Thinking about the Public Service beyond the looming below 50% threshold by all parties. The public service must be protected from collapse
Edited version was published in the Sunday Times on 20 August 2023
The implications of a below 50% threshold election result by all political parties in South Africa will be both a positive test of the resilience of the fragile democratic order and a liability to how it operates on behalf of citizens. The Public Service, as a constituted mind of the state, organised in the three spheres of government, and as organs of state, is a mechanism through which society or citizens interface with the government of the day.
The
South African Constitution provides basic values and principles governing
public administration, the operational field of Public Service. The
Constitution specifies that "within public administration, there is a
Public Service for the Republic". This Public Service, over and above its
functioning and structuring in terms of legislation, is constitutionally
expected to execute the lawful policies of the governing party loyally.
In
the last thirty years of a one-governing party political system in South
Africa's democratic order, the logic for transforming the Public Service became
a cadre deployment system that veered away from the original intentions of
building a service reflective of the country's demographics. The politically
dominant had the executive authority to structure the Public Service to their
objectives and thus compromising the virtue of "loyally executing the
lawful policies" of whoever was governing. The prize of politics, which is
government, started to include deploying those that could "loyally execute
wishes of those that appointed them by any means possible" if recorded and
unchallenged evidence of corruption and state capture stays our authority over
what happened.
The
true implications of a coalition arrangement that might result from a below 50%
showing by all parties are that the Public Service, with the ethos of being
deployees, might be the most significant risk to the stability of the
democratic order. The 'public' in 'public service', which the Constitution
reduces to being the majority represented by 'the government of the day', will
be diffused into the various mandates constituting the required 50% threshold.

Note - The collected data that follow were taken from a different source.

-- ==== Sys2Proof/Machine/Serial.lean ====
section
/-! DEFINITION. The string form of an element (R15, R16): host software by D29, modelled for its bit-order contract. The
block never handles characters. -/
namespace Sys2Proof.Machine

/-- Why the host rejects a string (R16, R83), before it drives `din`. -/
inductive Malformed where
  /-- Longer than 233 characters. -/
  | tooLong
  /-- A character other than '0' and '1'. -/
  | badCharacter
  deriving DecidableEq, Repr

/-- The coefficients of a big-endian bit string: "the string's rightmost character becomes coefficient index 0" (R15), a
shorter string being padded with zeros on the left (R16). -/
def bitsOfString (cs : List Char) : Elem :=
  cs.foldl (fun a c => a <<< 1 ||| (if c = '1' then 1#233 else 0#233)) ZERO

/-- The host's construction of an element from a string; R16: "must fail fast with a clear validation error". -/
def elemOfString (cs : List Char) : Except Malformed Elem :=
  if 233 < cs.length then .error .tooLong
  else if cs.all fun c => c = '0' || c = '1' then .ok (bitsOfString cs)
  else .error .badCharacter

/-- The host's serialization: index 232 first, "exactly m characters" (R15). -/
def stringOfElem (a : Elem) : List Char :=
  (List.range 233).map fun j => if a.getLsbD (232 - j) then '1' else '0'

end Sys2Proof.Machine
end

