-- ==== Sys2Proof/Laws/Operands.lean ====
section
/-! SUPPORT. Everything reading a source register can do (R18, R48, R84). -/
namespace Sys2Proof.Machine
variable {s t : State} {r rs1 rs2 : Reg}

/-- A defined source is read. -/
theorem withSource_of_defined {k : Elem → Result} (h : s.isDefined r = true) :
    s.withSource r k = k (s.reg r) := by
  simp [State.withSource, h]

/-- An undefined source is the model fault UNINIT. -/
theorem withSource_of_undefined {k : Elem → Result} (h : s.isDefined r = false) :
    s.withSource r k = .fault (.uninit r) := by
  simp [State.withSource, h]

/-- Two defined sources are read. -/
theorem withSources_of_defined {k : Elem → Elem → Result} (h1 : s.isDefined rs1 = true)
    (h2 : s.isDefined rs2 = true) : s.withSources rs1 rs2 k = k (s.reg rs1) (s.reg rs2) := by
  simp [State.withSources, withSource_of_defined, h1, h2]

/-- A read that answers a next state read a defined source. -/
theorem withSource_next {k : Elem → Result} (h : s.withSource r k = .next t) :
    s.isDefined r = true ∧ k (s.reg r) = .next t := by
  unfold State.withSource at h
  split at h
  · exact ⟨‹_›, h⟩
  · cases h

/-- Two reads that answer a next state read two defined sources. -/
theorem withSources_next {k : Elem → Elem → Result} (h : s.withSources rs1 rs2 k = .next t) :
    s.isDefined rs1 = true ∧ s.isDefined rs2 = true ∧ k (s.reg rs1) (s.reg rs2) = .next t := by
  obtain ⟨h1, h⟩ := withSource_next h
  obtain ⟨h2, h⟩ := withSource_next h
  exact ⟨h1, h2, h⟩

end Sys2Proof.Machine
end

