/-- Digits are read as `Nat.ofDigitChars` reads them. -/
theorem parseDigits_eq_ofDigitChars {l : List Char} (hne : l ≠ []) (h : ∀ c ∈ l, c.isDigit = true) :
    parseDigits 10 l = some (Nat.ofDigitChars 10 l 0) := by
  rw [parseDigits, if_neg hne]
  clear hne
  generalize 0 = n
  induction l generalizing n with
  | nil => rfl
  | cons c l ih =>
    rw [List.forall_mem_cons] at h
    rw [List.foldl_cons, Nat.ofDigitChars_cons, digitValue_of_isDigit h.1, ← ih h.2, Nat.mul_comm 10 n]
    rfl

/-- A digit is no white space, comma or semicolon. -/
theorem token_char_of_isDigit {c : Char} (h : c.isDigit = true) : isBlank c = false ∧ c ≠ ',' ∧ c ≠ ';' := by
  have hne : ∀ d : Char, d.isDigit = false → c ≠ d := by
    rintro d hd rfl
    exact absurd (hd.symm.trans h) Bool.false_ne_true
  exact ⟨by simp [isBlank, hne ' ' rfl, hne '\t' rfl], hne ',' rfl, hne ';' rfl⟩

theorem isToken_toDigits (n : Nat) : IsToken (Nat.toDigits 10 n) :=
  ⟨Nat.toDigits_ne_nil, fun _ hc => token_char_of_isDigit (Nat.isDigit_of_mem_toDigits (by decide) (by decide) hc)⟩

theorem isToken_regText (r : Reg) : IsToken (regText r) := by
  have hdigit : ∀ r : Reg, (Char.ofNat ('0'.toNat + r.val)).isDigit = true := by decide
  refine ⟨List.cons_ne_nil _ _, List.forall_mem_cons.2 ⟨by simp [isBlank], ?_⟩⟩
  exact List.forall_mem_singleton.2 (token_char_of_isDigit (hdigit r))

/-- R46: a number written in decimal is read back, if it is not too large. -/
theorem parseImm_toDigits {max n : Nat} (h : n ≤ max) : parseImm max (Nat.toDigits 10 n) = some n := by
  have hdigit : ∀ c ∈ Nat.toDigits 10 n, c.isDigit = true := fun c => Nat.isDigit_of_mem_toDigits (by decide) (by decide)
  unfold parseImm
  split
  · rename_i ds heq
    exact absurd (hdigit 'x' (by simp [heq])) (by decide)
  · rw [parseDigits_eq_ofDigitChars Nat.toDigits_ne_nil hdigit, Nat.ofDigitChars_toDigits (by decide) (by decide)]
    simp [h]

/-! ### The eleven lines -/

/-- The mnemonic of a command's line, in upper case (R46). -/
def mnemonicText : Instr → List Char
  | .nop => ['N', 'O', 'P']
  | .ld _ => ['L', 'D']
  | .st _ => ['S', 'T']
  | .clr => ['C', 'L', 'R']
  | .add _ _ _ => ['A', 'D', 'D']
  | .sqr _ _ => ['S', 'Q', 'R']
  | .rot _ _ _ => ['R', 'O', 'T']
  | .trc _ => ['T', 'R', 'C']
  | .mul _ _ _ => ['M', 'U', 'L']
  | .pow _ _ _ _ => ['P', 'O', 'W']
  | .inv _ _ => ['I', 'N', 'V']

/-- The operands of a command's line, destination, sources, immediate (R46). -/
def operandTexts : Instr → List (List Char)
  | .nop | .clr => []
  | .ld r | .st r | .trc r => [regText r]
  | .sqr rd rs1 | .inv rd rs1 => [regText rd, regText rs1]
  | .add rd rs1 rs2 | .mul rd rs1 rs2 => [regText rd, regText rs1, regText rs2]
  | .rot rd rs1 k => [regText rd, regText rs1, Nat.toDigits 10 k.toNat]
  | .pow rd rs1 rs2 len => [regText rd, regText rs1, regText rs2, Nat.toDigits 10 len.toNat]

/-- What the assembler makes of a command's mnemonic. -/
def asmOpOf : Instr → AsmOp
  | .nop => .nop
  | .ld _ => .ld
  | .st _ => .st
  | .clr => .clr
  | .add _ _ _ => .add
  | .sqr _ _ => .sqr
  | .rot _ _ _ => .rot
  | .trc _ => .trc
  | .mul _ _ _ => .mul
  | .pow _ _ _ _ => .pow
  | .inv _ _ => .inv

theorem instrText_eq (i : Instr) : instrText i = mnemonicText i ++ operandText (operandTexts i) := by
  cases i <;> rfl

theorem asmOp_mnemonicText (i : Instr) : asmOp (mnemonicText i) = some (asmOpOf i) := by
  cases i <;> rfl
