-- ==== Sys2Proof/Machine/State.lean ====
section
/-! DEFINITION. The state of one device: the block's registers (10_state.md R48), the transport's two queues (20_memory.md R58,
R59), and the model's own records of what host and link do and of what the host has been given. -/

namespace Sys2Proof.Machine

/-- A register of the ball-state record: its bits, and whether anything has written it since reset (R25). -/
structure Reg (w : Nat) where
  bits : BitVec w
  written : Bool
  deriving DecidableEq, Repr

/-- The ball-state record: six registers with the widths of R21. -/
structure Ball where
  x : Reg 3
  y : Reg 4
  dx : Reg 2
  dy : Reg 2
  onscr : Reg 1
  dead : Reg 1
  deriving DecidableEq, Repr

/-- The receive frame state `rxs` (R36). -/
inductive RxState where
  /-- AWAIT_COORD, `rxs` = 0: the next byte is a coordinate, a death sentinel or noise. -/
  | awaitCoord
  /-- AWAIT_DIR, `rxs` = 1: a coordinate has been accepted, the next byte is its direction. -/
  | awaitDir
  deriving DecidableEq, Repr

/-- One act of the host or the link on this device, in the order in which they happen (log entry 1). -/
inductive Input where
  /-- The host presents a command word (R95). -/
  | command (cmd : Cmd)
  /-- The host itself calls `has_byte_ready()` (R31, R63). -/
  | hostPoll
  /-- The host itself calls `receive_byte()` (R63). -/
  | hostTake
  /-- The link delivers one byte (R62, R70). -/
  | deliver (b : Byte)
  /-- The reset input is asserted (R291). -/
  | reset
  deriving DecidableEq, Repr

/-- One thing the host has been given (log entry 2). -/
inductive Reply where
  /-- The result `res` of an operation (R41, R98). -/
  | result (res : Byte)
  /-- The answer of the host's own `has_byte_ready()` (R59). -/
  | ready (r : Bool)
  /-- The byte of the host's own `receive_byte()` (R60, R63). -/
  | byte (b : Byte)
  deriving DecidableEq, Repr

/-- The whole state of one device. -/
structure State where
  /-- The ball-state record (R20). -/
  ball : Ball
  /-- The receive frame state (R36). -/
  rxs : RxState
  /-- The latched coordinate (R37). -/
  rxc : BitVec 3
  /-- `RXQ`, oldest first (R59). -/
  rxq : List Byte
  /-- `TXQ`, oldest first (R58). -/
  txq : List Byte
  /-- The model's own: the acts of host and link still to happen, the next one first (log entry 1). -/
  inputs : List Input
  /-- The model's own: what the host has been given, oldest first; no register of the block (R41, log entry 2). -/
  replies : List Reply
  /-- The model's own: how many free values this device has used (log entries 8 and 17). -/
  fresh : Nat
  deriving DecidableEq, Repr

/-- Why a step ends in a fault: there is no reason. The block has no exception (R260), and a read of a never-written field runs
with a free value (log entries 4 and 9). -/
inductive Fault where
  deriving DecidableEq, Repr

/-- Why a step is refused. All are safe: the model stops, and nothing is claimed beyond (R266). -/
inductive Refusal where
  /-- Raised by `exec` for an operation that has no meaning yet; no operation is left so. Safe. -/
  | notModelled (mnemonic : String)
  /-- Raised by `step` for a command word with operation number 0x0 or 0xF (R101, U1). Safe. -/
  | reservedOperation (cmd : Cmd)
  /-- Raised by `step` for a command word with a 1 in a reserved argument bit (R102, U2). Safe. -/
  | reservedArgument (cmd : Cmd)
  /-- Raised by `RDB` and `WRB` with field index 6 or 7 (R103, U3). Safe. -/
  | noSuchField (f : BitVec 3)
  /-- Raised by `WRB` with a value illegal for the field (R103, R253, U4). Safe. -/
  | illegalFieldValue (f : BitVec 3) (v : BitVec 4)
  /-- Raised by `INFORM` with a value other than 1 and 2 (R103, R204, U5). Safe. -/
  | reservedControlValue (m : Msg)
  /-- Raised by the host's own `receive_byte()` when `RXQ` is empty (R60, U8). Safe. -/
  | hostTakeOnEmpty
  deriving DecidableEq, Repr

/-- The three outcomes of a step of this machine. -/
abbrev Out := Host.Outcome State Fault Refusal

/-- DESIGN CHOICE (log entry 3): the record at reset. The spec gives no values (R25, R48); each is a legal value, and none can be
read before the field has been written. -/
def Ball.reset : Ball where
  x := ⟨0, false⟩
  y := ⟨0, false⟩
  dx := ⟨0b00, false⟩
  dy := ⟨0b11, false⟩
  onscr := ⟨0, false⟩
  dead := ⟨0, false⟩

/-- The device right after power-on reset: `rxs` is AWAIT_COORD, no field has been written (R290), `RXQ` holds any bytes and `TXQ`
is recorded from empty (R61, U16). `rxc` is log entry 5's value. DESIGN CHOICE (log entry 17): two devices that both start from this
state start with the same `RXQ` and the same counter of free values, though each may have any `RXQ` (U16) and they are reset
independently (R294). -/
def State.reset : State where
  ball := Ball.reset
  rxs := .awaitCoord
  rxc := 0
  rxq := Config.rxqAtReset
  txq := []
  inputs := []
  replies := []
  fresh := 0

end Sys2Proof.Machine
end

In this case, the 'government of the day' status, fluid as we have experienced
in municipal government since 2016, might attract loyalty from the public service
commensurate to the instability of coalitions by an immature
political-administration interface state.
The
reversal of a culture where "employees of the public service were favoured
or prejudiced only because they support a particular party or cause" will
be the most energy usurping activity by the 7th administration if a below 50%
threshold condition is realised. This is because the opposition complex, which
might be the 'government of the day' through a coalition arrangement, has demonstrated
that it too practices 'cadre deployment', albeit thus far with a slightly
higher sensitivity to meritocracy, if matric is a minimum standard.
It
has become commonplace to suggest that the dialogue on coalitions in South
Africa is only a political power-saving grace fixation. On the contrary, it
seems the governing ANC is engaging in this coalition dialogue inspired by a
need for concerted action to defend the democratic and constitutional
order.
The
reality of dysfunctional government in municipalities has rendered the
fence-sitting and functional neutrality of the ANC as the expected leader of
society, and arguably still the nexus of politics in South Africa, to be
tantamount to condoning settling fragilities of the state and thus undermining
the foundations of the democratic order it created.
In comparable
democracies, Public Service, is a prestigious calling; not every Dudu, Oscar,
or Steenhuisen can just be recruited into it. It is a service whose role is
equated with the required cognition and, thus, merit. The true meaning of
public service commissioning is taken to the last detail of independence,
impartiality, 'without fear or favour or prejudice practice', and a high
standard of professional ethics. The Public Service Commission is responsible
for commissioning citizens and professionals to serve in the state's public
administration system. Such democracies have, over time, perfected where the
administrative authority of their countries is vested without diluting the
political significance of the legislative, executive, and judicial
authority.
As
the coalition dialogue ensues and the political arrangements are made, there
will have to be an equally obligatory process to start a parallel dialogue on protecting
the public administration system from a possible collapse. The public service
should be recalibrated into a career development space not refereed by the
politics of the day to the extent that it is "loyally executing the lawful
policies of the government of the day".
In the words of Deputy President Paul Mashatile, when opening the National Dialogue on Coalitions, “Whatever the configuration…, the electorate and the people… expect from those who govern nothing less than the material improvement of their lives, a better future for themselves and their children as well as guarantees for peace and security”. This statement echoes what the preamble of the Constitution of South Africa means when it declares “we therefore, through our freely elected representatives, adopt this Constitution as the supreme law of the Republic so as to -improve the quality of life of all citizens and free the potential of each person”. CUT!!!